Смерть его так прекрасна и так проста, что перед лицом ее говорить не хочется. Человек умер за другого. Это просто, как все великое.
Но если жалки в такую минуту все слова, то самые жалкие из жалких, праздные из праздных — слова о «политике». Полуразложившееся существо, в человеческом образе, простреливающее спину живого человека в берлинской филармонии, или затылок его в петербургской Чека, — разве не все равно, зовут его монархистом, коммунистом? Разве это не одно и то же существо?
Если живые люди говорят еще, глядя на все совершающееся, о какой-то «политике», — то это не они говорят: это кричит в них отчаяние, затемняющее рассудок.
Политика — матери, поедающие своих детей? Политика — старики и женщины во вшах, годами забытые в подвалах тюремных? Политика — рассохшийся полуразрушенный автомат, царствующий и скрывающийся в Кремле? Политика — еженощная груда трупов, сваливаемая пулями в могилу? Политика — это существо на двух ногах с пустыми глазами, устроившее бойню в Берлине? Политика — это другое существо, которое ныне, озираясь, крадется в Геную и которое там будет охранять толпы еще невинных, еще живых, итальянских солдат?
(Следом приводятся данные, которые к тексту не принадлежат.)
-- ==== Sys2Proof/Machine/Pins.lean ====
section
/-! DEFINITION. The pin-level rendering of the abstract signals (spec/30_encoding.md R82), by the parameters of `cfg.pins`;
and the signals of the operation port (R71). -/

namespace Sys2Proof

/-- What `readBusy()` answers for a level of the busy pin. -/
def PinCfg.busyOfPin (p : PinCfg) (level : Bool) : Bool := level == p.busyHighIsBusy

/-- The idle level of the clock. -/
def PinCfg.clockIdle (p : PinCfg) : Bool := !p.clockIdlesLow

/-- The bits of a byte in the order they leave. -/
def PinCfg.bits (p : PinCfg) (b : Byte) : List Bool :=
  if p.msbFirst then (List.range 8).map (fun i => b.getLsbD (7 - i)) else (List.range 8).map (fun i => b.getLsbD i)

/-- One clock pulse: the (clock, data) levels of its two halves. Where the valid edge is the one that leaves idle,
the data is set up before it; else it is set at that edge and valid at the return. -/
def PinCfg.pulse (p : PinCfg) (bit : Bool) : List (Bool × Bool) :=
  if p.validOnRising = p.clockIdlesLow then [(p.clockIdle, bit), (!p.clockIdle, bit)]
  else [(!p.clockIdle, bit), (p.clockIdle, bit)]

/-- The (clock, data) levels of `writeBytes(bs)`: eight pulses a byte, the bytes in sequence order
(20_memory.md R51). -/
def PinCfg.waveform (p : PinCfg) (bs : List Byte) : List (Bool × Bool) :=
  bs.flatMap fun b => (p.bits b).flatMap p.pulse

end Sys2Proof

namespace Sys2Proof.Machine

/-- The level of the chip-select pin. -/
def State.pinSelect (s : State) : Bool := s.sel != s.cfg.pins.csActiveLow

/-- The level of the data/command pin. -/
def State.pinDataCommand (s : State) : Bool := (s.mode == .cmd) != s.cfg.pins.dcLowIsCommand

/-- The level of the panel reset pin. -/
def State.pinReset (s : State) : Bool := s.rstl == s.cfg.pins.resetHighIsHigh

/-- `op_valid`: the host's next action presents a word. -/
def State.opValid (s : State) : Bool :=
  match s.host with
  | .op _ :: _ => true
  | _ => false

/-- `op_word[3:0]` (0 while `op_valid = 0`). -/
def State.opWord (s : State) : OpWord :=
  match s.host with
  | .op w :: _ => w
  | _ => 0

end Sys2Proof.Machine
end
Нет, все это — уже не политика. Это что-то пострашнее и поважнее всех политик, бывших и будущих. Говорить ли о пылинке, приставшей к материку, когда колеблется материк, когда он весь, и с этой пылинкой, вот-вот провалится в пучину морскую и только волны воронкой закипят над ним?
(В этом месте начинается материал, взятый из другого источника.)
-- ==== Sys2Proof/Certificates/Slice0/Obligations.lean ====
section
/-! DEFINITION. The statements for the provers, file by file of the spec. -/

open Sys2Proof Sys2Proof.Machine

/-! ## Encoding and fetch (spec/30_encoding.md) -/

/-- Words written out from the tables of R74, R75, R76 and R78. -/
def Obligations.WordsDecodeAsTabulated : Prop :=
  decodeHost 0b0001#4 = .init false ∧ decodeHost 0b1001#4 = .init true ∧
  decodeHost 0b0010#4 = .refresh false ∧ decodeHost 0b1010#4 = .refresh true ∧
  decodeHost 0b0011#4 = .sleep false ∧ decodeHost 0b1100#4 = .wake true ∧
  decodeHost 0b0000#4 = .reserved0 false ∧ decodeHost 0b1101#4 = .reserved5 true ∧
  decodeHost 0b0110#4 = .reserved6 false ∧ decodeHost 0b1111#4 = .reserved7 true ∧
  decodeWire 0b00000001#8 = .ok .driverOutput ∧ decodeWire 0b00010001#8 = .ok .dataEntry ∧
  decodeWire 0b01000100#8 = .ok .ramXWindow ∧ decodeWire 0b01000101#8 = .ok .ramYWindow ∧
  decodeWire 0b00100100#8 = .ok .writeRam ∧ decodeWire 0b00100010#8 = .ok .updateCtrl2 ∧
  decodeWire 0b00010000#8 = .ok .deepSleep ∧ decodeWire 0b00010010#8 = .error (.neverEmitted 0x12)

/-- Every instruction decodes from its own word on its own interface, with its operand. -/
def Obligations.DecodeOfEncodeIsTheInstruction : Prop :=
  ∀ (i : Instr) (fmt : Format), i.wellFormedOn fmt = true → decodeOn fmt (encode i) = some i

/-- R78, R80: the wire decoder knows the 13 bytes of the table and no other, each for one command, and every host word is
the word of the instruction it decodes to. -/
def Obligations.DecodersCoverExactlyTheTables : Prop :=
  (∀ b : Byte, (∃ i, decodeWire b = .ok i) ↔ b ∈ panelCodes) ∧
  (∀ (b : Byte) (i : Instr), decodeWire b = .ok i → encode i = b) ∧
  (∀ w : OpWord, encode (decodeHost w) = w.setWidth 8)

/-- An accepted operation word is decoded and executed (R71, R72); the step takes the word off the script and ends the
`op_done` pulse (the script and the pulse's length are the model's choice, logs 2 and 12). -/
def Obligations.StepExecutesTheAcceptedWord : Prop :=
  ∀ (s : State) (w : OpWord) (rest : List HostAction),
    s.active = false → s.resetIn ≠ some 0 → s.host = .op w :: rest →
    step s = exec (decodeHost w) { s with host := rest, opDone := false }

/-- A command byte at the sequencer's position is decoded and executed, with `seq` moved past it (that a step runs one item is the
model's choice, logs 6 and 14), after the host's late writes of that position (log 28), if there are any. -/
def Obligations.StepExecutesTheIssuedCommand : Prop :=
  ∀ (s : State) (c : Byte) (i : Instr),
    s.active = true → s.resetIn ≠ some 0 → s.program[s.seq]? = some (.cmd c) → decodeWire c = .ok i →
    step s = exec i { s.land (.cmd c) with seq := s.seq + 1, opDone := false } ∧
    ((∀ w ∈ s.late, w.seq ≠ s.seq) → step s = exec i { s with seq := s.seq + 1, opDone := false })

/-- R71: a word presented while an operation is in progress is not accepted: whatever the step does, the script of the
host (log 2) is kept whole. That `exec` of a host word then answers the same state is the model's choice, log 17. -/
def Obligations.NoWordIsAcceptedWhileActive : Prop :=
  (∀ s t : State, s.active = true → step s = .next t → t.host = s.host) ∧
  (∀ (i : Instr) (s : State), i.wellFormedOn .host4 = true → s.active = true → exec i s = .next s)

/-- R75: the `F` bit of INIT, SLEEP and WAKE is ignored: their words match under mask 0b0111. -/
def Obligations.FBitIsIgnoredByInitSleepWake : Prop :=
  (∀ (f : Bool) (s : State),
    exec (.init f) s = exec (.init false) s ∧ exec (.sleep f) s = exec (.sleep false) s ∧
    exec (.wake f) s = exec (.wake false) s) ∧
  (∀ w : OpWord, (w &&& 0b0111 = 0b0001 ↔ ∃ f, decodeHost w = .init f) ∧
    (w &&& 0b0111 = 0b0011 ↔ ∃ f, decodeHost w = .sleep f) ∧ (w &&& 0b0111 = 0b0100 ↔ ∃ f, decodeHost w = .wake f))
Провалится — не провалится… Но если нет, и если мы, даже в минуты прозрения, не издыхаем от страха, не теряем последнюю надежду нашу — то вот почему: есть еще в мире люди, готовые положить душу за жизнь другого. Есть еще в мире великая любовь. А если есть она — значит, и будет: «Любовь никогда не перестанет, хотя и пророчества прекратятся, и языки умолкнут, и знание упразднится».
Человеку, явившему нам любовь, поддержавшему нашу слабеющую надежду на спасение — Владимиру Дмитриевичу Набокову — кланяемся земно, в благодарной тишине.
Он услышит и наше молчание. Он жив.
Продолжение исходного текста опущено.